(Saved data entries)
/-- The words of the opcode table, placed for the next step: a command word is the accepted command; an MHdr byte is the
row that PARSE's dispatcher runs (log 11: DESIGN CHOICE). -/
def Obligations.FetchWordRunsTheInstruction : Prop :=
  (∀ (s : State) (w : Nat), w < 4096 → ∃ i, decodeTableWord 16 w = some i ∧ i.format = .cmd ∧
    step (s.withFetchWord 16 w) = exec i { s with busy := false, pend := none }) ∧
  (∀ (s : State) (w : Nat), w < 256 → ∃ i, decodeTableWord 8 w = some i ∧ i.format = .mhdr ∧
    step (s.withFetchWord 8 w) = exec i (State.invalidate { s.withFetchWord 8 w with moves := s.moves }))

/-! ### The whole machine -/

/-- Every instruction completes in every state: no command is stuck or refused. -/
def Obligations.EveryInstructionCompletes : Prop :=
  ∀ (i : Instr) (s : State), ∃ t, exec i s = .next t

/-- The reset state has the invariant. -/
def Obligations.InvariantAtReset : Prop := Inv State.reset

/-- The invariant is kept by every step, from every state that has it. -/
def Obligations.InvariantKeptByStep : Prop :=
  ∀ (s t : State), Inv s → step s = .next t → Inv t

/-- From a state with the invariant every step answers a next state: the hang of R245 and every refusal are out of
reach. -/
def Obligations.StepNeverStops : Prop :=
  (∀ (s : State), Inv s → ∃ t, step s = .next t) ∧ (∀ (s : State) (r : Refusal), step s ≠ .refused r)

end
end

* WHAT NEEDS TO BE DONE
Your answer must be the line with "def Obligations.InvariantKeptByStep : Prop" and all lines after it through the final line of the entries, copied exactly and with nothing added.

* RESPONSE BOX
def Obligations.InvariantKeptByStep : Prop :=
  ∀ (s t : State), Inv s → step s = .next t → Inv t

/-- From a state with the invariant every step answers a next state: the hang of R245 and every refusal are out of
reach. -/
def Obligations.StepNeverStops : Prop :=
  (∀ (s : State), Inv s → ∃ t, step s = .next t) ∧ (∀ (s : State) (r : Refusal), step s ≠ .refused r)

end
end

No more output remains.